_EXERCISE BRIEF_: Whenever a line in the entries below contains "operation", copy that line.

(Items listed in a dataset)
—————
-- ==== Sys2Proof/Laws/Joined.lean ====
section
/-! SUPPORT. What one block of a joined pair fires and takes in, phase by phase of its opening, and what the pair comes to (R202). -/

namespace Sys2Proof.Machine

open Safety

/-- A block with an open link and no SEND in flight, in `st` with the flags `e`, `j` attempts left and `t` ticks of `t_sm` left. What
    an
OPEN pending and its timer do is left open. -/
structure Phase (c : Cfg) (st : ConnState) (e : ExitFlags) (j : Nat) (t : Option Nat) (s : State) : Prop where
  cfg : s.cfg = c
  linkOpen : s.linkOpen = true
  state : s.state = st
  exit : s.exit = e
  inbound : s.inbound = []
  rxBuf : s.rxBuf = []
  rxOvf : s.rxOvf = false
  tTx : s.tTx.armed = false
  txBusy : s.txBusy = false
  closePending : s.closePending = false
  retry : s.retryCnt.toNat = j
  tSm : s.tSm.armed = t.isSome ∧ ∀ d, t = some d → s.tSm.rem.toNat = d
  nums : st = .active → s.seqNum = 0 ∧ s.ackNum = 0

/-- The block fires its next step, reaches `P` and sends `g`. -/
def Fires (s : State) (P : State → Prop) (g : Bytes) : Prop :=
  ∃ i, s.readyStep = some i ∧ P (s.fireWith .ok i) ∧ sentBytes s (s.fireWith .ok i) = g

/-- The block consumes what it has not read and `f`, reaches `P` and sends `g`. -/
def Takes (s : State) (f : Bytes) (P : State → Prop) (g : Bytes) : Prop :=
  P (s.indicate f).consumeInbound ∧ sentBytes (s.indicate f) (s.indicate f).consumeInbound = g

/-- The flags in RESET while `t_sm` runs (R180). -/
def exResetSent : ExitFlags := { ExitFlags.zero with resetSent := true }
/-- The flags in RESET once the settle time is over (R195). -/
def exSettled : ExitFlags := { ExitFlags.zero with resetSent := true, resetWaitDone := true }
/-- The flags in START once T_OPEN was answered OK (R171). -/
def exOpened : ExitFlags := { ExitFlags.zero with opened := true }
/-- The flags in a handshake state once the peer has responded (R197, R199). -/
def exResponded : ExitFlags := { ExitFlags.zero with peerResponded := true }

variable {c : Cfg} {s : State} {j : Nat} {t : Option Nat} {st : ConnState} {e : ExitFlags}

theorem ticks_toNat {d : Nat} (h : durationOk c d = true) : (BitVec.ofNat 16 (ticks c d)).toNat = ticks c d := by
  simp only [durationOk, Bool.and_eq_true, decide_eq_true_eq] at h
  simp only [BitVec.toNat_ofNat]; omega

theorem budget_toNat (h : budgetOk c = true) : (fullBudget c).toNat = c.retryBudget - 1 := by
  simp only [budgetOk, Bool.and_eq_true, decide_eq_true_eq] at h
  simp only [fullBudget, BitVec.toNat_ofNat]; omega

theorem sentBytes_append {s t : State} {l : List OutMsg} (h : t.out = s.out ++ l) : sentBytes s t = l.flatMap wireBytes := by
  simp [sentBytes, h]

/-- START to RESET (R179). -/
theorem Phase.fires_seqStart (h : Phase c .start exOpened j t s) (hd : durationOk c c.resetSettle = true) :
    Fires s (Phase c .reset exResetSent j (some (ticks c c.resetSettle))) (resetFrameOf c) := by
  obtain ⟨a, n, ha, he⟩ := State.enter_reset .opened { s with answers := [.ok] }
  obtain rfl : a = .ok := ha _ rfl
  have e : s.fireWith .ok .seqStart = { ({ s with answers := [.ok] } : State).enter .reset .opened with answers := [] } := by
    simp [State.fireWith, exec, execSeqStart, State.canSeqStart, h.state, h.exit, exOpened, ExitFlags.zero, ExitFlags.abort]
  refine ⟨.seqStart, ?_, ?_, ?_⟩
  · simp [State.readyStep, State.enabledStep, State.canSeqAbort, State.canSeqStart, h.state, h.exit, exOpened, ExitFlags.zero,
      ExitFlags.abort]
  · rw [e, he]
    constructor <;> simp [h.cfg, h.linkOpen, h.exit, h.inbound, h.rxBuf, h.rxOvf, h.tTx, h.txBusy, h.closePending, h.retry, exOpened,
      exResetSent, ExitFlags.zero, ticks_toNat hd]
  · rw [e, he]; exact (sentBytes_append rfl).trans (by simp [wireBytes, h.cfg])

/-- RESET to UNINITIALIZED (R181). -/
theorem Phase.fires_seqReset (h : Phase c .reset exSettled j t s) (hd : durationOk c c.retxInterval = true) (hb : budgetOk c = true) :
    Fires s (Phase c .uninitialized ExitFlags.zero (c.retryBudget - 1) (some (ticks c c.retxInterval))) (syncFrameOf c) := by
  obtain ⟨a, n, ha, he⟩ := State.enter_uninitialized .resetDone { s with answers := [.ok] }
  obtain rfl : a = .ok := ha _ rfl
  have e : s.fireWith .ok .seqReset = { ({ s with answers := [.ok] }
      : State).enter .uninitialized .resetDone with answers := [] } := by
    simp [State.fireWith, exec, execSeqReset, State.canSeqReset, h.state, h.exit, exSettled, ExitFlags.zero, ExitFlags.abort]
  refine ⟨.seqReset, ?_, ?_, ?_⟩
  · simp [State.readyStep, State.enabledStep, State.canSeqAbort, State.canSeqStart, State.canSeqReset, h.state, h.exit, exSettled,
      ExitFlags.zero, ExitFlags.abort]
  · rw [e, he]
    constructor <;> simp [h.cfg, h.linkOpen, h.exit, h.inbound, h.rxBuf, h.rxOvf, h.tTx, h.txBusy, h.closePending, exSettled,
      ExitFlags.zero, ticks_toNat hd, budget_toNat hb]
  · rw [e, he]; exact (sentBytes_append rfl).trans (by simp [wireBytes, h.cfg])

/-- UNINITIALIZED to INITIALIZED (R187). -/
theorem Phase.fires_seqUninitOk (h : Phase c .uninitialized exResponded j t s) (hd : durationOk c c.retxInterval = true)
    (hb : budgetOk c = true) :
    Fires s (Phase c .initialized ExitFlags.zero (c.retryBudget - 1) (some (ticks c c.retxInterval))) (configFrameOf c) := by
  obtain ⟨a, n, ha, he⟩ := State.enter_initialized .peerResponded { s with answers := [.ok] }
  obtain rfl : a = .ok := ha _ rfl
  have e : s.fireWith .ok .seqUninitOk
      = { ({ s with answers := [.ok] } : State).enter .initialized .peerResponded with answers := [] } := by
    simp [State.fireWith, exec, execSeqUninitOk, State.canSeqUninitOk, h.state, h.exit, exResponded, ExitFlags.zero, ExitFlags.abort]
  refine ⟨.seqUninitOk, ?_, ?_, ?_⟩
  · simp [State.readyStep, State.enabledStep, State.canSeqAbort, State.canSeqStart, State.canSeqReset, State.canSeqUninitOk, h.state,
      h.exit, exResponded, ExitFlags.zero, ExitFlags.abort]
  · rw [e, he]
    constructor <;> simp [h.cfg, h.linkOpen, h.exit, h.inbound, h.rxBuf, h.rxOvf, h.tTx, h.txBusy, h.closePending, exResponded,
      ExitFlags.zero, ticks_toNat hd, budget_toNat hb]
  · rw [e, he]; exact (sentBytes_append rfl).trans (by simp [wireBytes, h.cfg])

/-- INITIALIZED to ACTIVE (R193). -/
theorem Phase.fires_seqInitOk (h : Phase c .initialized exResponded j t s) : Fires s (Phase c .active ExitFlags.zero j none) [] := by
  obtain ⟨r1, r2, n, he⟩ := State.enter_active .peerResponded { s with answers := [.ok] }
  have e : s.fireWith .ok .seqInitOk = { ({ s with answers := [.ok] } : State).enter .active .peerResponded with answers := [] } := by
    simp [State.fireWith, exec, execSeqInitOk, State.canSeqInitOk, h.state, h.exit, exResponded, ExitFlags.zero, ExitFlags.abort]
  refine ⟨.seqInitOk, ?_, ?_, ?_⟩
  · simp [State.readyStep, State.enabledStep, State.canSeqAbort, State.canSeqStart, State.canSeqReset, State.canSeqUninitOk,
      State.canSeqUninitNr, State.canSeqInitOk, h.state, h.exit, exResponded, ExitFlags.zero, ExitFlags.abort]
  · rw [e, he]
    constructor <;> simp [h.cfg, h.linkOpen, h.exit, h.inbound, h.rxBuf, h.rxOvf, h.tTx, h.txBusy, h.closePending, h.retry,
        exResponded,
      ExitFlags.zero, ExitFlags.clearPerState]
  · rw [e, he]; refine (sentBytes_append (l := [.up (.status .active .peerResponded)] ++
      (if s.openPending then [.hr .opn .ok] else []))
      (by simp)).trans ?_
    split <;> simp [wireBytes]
—————
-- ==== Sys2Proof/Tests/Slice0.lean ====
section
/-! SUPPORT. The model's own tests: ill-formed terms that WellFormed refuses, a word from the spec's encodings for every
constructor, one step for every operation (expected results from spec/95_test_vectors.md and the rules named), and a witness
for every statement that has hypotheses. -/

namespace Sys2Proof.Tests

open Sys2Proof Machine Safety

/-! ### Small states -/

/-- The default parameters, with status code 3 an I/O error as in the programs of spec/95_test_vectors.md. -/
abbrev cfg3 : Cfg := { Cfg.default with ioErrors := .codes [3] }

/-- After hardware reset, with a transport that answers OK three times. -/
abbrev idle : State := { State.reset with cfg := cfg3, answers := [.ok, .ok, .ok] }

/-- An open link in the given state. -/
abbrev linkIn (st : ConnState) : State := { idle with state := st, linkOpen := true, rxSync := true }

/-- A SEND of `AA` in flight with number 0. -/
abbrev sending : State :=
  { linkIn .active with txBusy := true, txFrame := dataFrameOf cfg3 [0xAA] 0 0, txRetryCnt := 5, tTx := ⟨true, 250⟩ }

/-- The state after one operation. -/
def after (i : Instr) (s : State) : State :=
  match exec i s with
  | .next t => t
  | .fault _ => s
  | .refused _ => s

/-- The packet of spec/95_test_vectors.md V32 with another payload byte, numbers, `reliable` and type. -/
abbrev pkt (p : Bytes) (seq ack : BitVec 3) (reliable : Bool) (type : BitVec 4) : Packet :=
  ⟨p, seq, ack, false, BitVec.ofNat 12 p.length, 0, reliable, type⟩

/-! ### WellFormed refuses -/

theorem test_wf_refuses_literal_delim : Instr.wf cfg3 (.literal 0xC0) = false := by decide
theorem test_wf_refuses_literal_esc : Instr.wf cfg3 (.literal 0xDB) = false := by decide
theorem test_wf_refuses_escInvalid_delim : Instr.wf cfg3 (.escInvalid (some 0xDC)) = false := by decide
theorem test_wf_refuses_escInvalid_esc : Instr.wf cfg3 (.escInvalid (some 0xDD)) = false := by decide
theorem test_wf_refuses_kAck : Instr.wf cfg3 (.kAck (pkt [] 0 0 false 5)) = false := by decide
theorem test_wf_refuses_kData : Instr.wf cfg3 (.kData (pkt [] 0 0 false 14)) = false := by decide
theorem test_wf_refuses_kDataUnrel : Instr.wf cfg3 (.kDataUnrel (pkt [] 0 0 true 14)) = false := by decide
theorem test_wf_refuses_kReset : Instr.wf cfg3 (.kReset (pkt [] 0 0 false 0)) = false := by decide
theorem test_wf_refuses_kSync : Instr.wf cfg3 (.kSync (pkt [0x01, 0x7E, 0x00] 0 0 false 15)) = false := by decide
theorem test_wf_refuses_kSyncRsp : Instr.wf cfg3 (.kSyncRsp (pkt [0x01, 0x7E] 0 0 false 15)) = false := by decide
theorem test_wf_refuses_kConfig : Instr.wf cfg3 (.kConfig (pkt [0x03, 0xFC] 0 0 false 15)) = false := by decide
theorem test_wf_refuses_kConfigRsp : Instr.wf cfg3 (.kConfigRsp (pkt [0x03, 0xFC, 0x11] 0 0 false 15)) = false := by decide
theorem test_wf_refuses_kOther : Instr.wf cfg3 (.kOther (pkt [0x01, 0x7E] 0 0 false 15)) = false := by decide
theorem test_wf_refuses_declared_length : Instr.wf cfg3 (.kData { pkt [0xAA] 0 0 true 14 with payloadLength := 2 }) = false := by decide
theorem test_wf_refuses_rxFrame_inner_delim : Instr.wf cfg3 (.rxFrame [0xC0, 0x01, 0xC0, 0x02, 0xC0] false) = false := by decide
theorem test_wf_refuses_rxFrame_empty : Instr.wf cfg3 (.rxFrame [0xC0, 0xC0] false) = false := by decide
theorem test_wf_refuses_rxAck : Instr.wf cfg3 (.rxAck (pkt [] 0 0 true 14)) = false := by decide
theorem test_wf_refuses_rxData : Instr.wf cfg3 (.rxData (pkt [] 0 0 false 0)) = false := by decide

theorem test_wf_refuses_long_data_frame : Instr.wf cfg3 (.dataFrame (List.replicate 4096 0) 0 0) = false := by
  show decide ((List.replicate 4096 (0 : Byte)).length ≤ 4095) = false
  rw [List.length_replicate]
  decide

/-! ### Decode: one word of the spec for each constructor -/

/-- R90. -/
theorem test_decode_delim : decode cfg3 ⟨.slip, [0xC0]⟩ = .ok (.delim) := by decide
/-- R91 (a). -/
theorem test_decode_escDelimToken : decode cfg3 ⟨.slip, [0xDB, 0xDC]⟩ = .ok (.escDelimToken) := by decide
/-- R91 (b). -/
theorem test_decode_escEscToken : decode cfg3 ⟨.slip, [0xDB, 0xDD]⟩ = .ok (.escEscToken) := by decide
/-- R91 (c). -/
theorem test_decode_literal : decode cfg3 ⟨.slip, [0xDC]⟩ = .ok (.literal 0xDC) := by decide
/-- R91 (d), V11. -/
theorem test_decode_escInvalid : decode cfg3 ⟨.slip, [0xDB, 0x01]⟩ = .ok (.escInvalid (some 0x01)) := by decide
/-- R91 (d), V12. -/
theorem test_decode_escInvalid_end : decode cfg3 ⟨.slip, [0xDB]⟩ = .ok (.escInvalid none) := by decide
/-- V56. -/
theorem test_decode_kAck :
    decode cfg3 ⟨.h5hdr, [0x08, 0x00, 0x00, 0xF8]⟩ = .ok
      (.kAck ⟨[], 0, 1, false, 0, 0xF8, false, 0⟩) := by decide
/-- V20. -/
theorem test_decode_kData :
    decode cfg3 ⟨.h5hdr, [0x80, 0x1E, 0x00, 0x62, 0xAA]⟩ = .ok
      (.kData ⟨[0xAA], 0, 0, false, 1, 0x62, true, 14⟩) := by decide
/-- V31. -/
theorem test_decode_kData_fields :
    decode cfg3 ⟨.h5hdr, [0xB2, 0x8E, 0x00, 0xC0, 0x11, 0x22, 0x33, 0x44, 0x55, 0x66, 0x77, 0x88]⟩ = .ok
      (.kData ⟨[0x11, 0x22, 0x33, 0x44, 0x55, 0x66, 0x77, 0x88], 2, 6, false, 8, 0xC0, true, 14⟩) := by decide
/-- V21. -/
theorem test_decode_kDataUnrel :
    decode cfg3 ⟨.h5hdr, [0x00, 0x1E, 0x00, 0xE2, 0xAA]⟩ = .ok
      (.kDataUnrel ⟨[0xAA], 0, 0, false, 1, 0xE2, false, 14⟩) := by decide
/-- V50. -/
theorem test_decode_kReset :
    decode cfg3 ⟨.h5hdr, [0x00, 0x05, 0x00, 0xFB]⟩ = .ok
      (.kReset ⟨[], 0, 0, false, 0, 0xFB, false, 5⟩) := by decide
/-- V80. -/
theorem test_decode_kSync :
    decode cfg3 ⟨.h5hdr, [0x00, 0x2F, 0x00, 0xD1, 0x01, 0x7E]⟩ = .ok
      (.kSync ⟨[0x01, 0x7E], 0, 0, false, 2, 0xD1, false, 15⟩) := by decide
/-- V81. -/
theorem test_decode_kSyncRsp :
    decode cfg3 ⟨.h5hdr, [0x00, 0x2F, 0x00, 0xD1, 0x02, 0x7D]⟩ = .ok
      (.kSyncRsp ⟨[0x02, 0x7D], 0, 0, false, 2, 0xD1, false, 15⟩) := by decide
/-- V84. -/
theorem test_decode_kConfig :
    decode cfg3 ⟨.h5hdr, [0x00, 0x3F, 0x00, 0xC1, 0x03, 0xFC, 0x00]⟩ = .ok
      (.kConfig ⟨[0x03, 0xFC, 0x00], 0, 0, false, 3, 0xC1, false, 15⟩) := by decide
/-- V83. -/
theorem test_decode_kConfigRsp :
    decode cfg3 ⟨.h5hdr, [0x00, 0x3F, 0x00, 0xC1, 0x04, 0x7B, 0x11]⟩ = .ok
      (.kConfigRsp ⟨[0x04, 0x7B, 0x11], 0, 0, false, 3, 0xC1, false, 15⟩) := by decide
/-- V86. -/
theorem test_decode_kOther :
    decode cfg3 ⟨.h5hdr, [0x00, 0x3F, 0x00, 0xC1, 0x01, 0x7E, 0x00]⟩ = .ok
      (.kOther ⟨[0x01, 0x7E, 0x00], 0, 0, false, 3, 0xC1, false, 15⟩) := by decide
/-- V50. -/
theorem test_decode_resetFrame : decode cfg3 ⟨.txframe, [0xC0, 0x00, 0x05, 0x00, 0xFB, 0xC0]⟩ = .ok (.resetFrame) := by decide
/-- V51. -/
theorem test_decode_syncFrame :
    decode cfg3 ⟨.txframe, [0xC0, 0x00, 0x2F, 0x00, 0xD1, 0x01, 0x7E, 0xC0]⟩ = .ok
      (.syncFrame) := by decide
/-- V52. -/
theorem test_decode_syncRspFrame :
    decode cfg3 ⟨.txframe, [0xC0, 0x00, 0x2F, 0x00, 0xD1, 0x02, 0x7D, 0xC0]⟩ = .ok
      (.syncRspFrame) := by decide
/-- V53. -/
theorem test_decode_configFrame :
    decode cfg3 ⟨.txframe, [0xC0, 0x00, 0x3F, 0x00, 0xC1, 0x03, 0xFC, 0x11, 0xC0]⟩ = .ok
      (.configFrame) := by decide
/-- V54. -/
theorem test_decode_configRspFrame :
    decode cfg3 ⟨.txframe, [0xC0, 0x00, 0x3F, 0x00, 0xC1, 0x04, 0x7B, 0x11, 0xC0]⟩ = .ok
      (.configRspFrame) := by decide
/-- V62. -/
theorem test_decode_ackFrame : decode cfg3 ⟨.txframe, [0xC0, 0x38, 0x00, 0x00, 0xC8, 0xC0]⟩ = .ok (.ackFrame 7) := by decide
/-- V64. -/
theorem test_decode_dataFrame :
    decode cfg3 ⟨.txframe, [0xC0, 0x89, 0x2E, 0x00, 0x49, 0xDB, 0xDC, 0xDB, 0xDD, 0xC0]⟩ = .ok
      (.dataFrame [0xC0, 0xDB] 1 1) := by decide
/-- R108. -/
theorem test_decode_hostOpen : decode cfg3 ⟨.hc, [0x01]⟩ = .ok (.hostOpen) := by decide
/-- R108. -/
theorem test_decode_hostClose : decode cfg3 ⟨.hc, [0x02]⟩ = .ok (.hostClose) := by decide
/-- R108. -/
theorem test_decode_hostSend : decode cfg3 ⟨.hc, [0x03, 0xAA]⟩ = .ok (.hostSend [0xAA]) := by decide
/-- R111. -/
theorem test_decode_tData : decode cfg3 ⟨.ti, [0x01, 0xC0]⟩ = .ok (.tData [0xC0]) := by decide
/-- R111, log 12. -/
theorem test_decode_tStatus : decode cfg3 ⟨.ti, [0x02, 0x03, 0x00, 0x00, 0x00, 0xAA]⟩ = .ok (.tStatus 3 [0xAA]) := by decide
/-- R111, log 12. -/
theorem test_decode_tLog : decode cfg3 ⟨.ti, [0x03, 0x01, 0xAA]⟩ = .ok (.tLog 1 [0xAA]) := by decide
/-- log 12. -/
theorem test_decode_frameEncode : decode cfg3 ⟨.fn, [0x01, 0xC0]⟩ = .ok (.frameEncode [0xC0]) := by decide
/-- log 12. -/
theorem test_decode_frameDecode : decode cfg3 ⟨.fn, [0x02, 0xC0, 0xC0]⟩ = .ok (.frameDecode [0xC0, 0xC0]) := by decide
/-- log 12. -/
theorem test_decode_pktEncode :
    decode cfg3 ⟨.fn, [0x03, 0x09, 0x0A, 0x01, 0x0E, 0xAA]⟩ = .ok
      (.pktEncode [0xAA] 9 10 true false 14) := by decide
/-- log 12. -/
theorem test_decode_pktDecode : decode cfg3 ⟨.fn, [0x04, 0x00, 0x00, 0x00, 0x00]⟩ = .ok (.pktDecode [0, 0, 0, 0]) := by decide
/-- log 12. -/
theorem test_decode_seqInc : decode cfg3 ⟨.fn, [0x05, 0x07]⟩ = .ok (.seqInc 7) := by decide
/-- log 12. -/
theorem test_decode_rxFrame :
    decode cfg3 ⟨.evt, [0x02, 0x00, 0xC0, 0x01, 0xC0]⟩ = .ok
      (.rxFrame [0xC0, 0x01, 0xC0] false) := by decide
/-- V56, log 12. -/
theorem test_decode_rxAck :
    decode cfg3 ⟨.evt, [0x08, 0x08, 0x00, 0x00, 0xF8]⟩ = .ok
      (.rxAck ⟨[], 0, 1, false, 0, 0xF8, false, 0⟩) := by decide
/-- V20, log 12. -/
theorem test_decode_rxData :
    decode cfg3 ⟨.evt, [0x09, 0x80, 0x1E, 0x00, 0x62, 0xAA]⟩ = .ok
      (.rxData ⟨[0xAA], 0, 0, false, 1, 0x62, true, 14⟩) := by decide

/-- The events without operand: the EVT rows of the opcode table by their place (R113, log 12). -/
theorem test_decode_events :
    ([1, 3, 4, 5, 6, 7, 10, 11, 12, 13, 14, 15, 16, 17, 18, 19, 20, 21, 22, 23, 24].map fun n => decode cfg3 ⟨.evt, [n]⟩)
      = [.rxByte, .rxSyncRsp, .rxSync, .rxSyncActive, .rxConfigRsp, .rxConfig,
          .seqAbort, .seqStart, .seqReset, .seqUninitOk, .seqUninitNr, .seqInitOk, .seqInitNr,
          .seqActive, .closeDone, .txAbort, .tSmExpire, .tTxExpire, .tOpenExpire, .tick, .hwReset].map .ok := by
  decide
—————
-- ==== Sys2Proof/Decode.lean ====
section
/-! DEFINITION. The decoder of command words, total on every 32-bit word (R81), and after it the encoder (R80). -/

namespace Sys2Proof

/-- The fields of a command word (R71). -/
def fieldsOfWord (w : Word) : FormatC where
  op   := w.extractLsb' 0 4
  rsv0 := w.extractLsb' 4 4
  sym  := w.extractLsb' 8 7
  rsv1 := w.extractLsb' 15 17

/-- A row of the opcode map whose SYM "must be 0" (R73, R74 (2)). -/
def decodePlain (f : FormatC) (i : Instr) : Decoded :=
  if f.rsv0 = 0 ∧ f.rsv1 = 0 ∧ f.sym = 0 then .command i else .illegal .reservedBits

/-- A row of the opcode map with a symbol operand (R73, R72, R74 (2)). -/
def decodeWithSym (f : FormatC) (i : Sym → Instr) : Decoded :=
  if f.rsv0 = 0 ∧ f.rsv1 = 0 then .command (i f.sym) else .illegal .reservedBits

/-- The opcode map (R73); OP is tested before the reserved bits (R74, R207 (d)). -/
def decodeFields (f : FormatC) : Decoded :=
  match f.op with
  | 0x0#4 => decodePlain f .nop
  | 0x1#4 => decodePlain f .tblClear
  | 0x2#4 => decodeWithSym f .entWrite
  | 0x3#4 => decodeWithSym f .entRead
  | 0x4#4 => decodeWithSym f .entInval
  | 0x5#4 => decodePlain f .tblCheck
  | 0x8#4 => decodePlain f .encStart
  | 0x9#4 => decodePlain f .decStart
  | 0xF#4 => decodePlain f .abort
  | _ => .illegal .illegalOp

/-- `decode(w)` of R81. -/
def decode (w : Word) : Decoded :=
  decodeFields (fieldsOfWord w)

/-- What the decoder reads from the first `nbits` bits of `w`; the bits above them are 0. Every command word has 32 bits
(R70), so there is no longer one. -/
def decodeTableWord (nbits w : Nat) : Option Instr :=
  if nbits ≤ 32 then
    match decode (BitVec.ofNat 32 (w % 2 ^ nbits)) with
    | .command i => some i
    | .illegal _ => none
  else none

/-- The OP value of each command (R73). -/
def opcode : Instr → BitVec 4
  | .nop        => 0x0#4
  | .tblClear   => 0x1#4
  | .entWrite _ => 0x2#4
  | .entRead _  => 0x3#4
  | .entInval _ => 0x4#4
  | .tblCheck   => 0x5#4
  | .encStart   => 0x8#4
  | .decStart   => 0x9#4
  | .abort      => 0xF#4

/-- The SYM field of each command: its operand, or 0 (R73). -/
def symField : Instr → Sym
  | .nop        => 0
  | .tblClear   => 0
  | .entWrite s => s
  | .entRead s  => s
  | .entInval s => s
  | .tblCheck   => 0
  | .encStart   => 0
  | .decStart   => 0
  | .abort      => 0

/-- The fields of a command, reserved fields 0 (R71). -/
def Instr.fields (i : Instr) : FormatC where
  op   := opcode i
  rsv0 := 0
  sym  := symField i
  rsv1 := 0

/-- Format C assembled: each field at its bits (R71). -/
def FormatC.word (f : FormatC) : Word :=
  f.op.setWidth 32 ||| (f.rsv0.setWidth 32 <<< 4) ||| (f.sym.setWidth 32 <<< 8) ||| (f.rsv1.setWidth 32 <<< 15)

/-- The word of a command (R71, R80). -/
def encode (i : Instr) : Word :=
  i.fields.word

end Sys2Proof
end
—————
_RESPONSE TO THIS EXERCISE_:
constructor, one step for every operation (expected results from spec/95_test_vectors.md and the rules named), and a witness
/-- The state after one operation. -/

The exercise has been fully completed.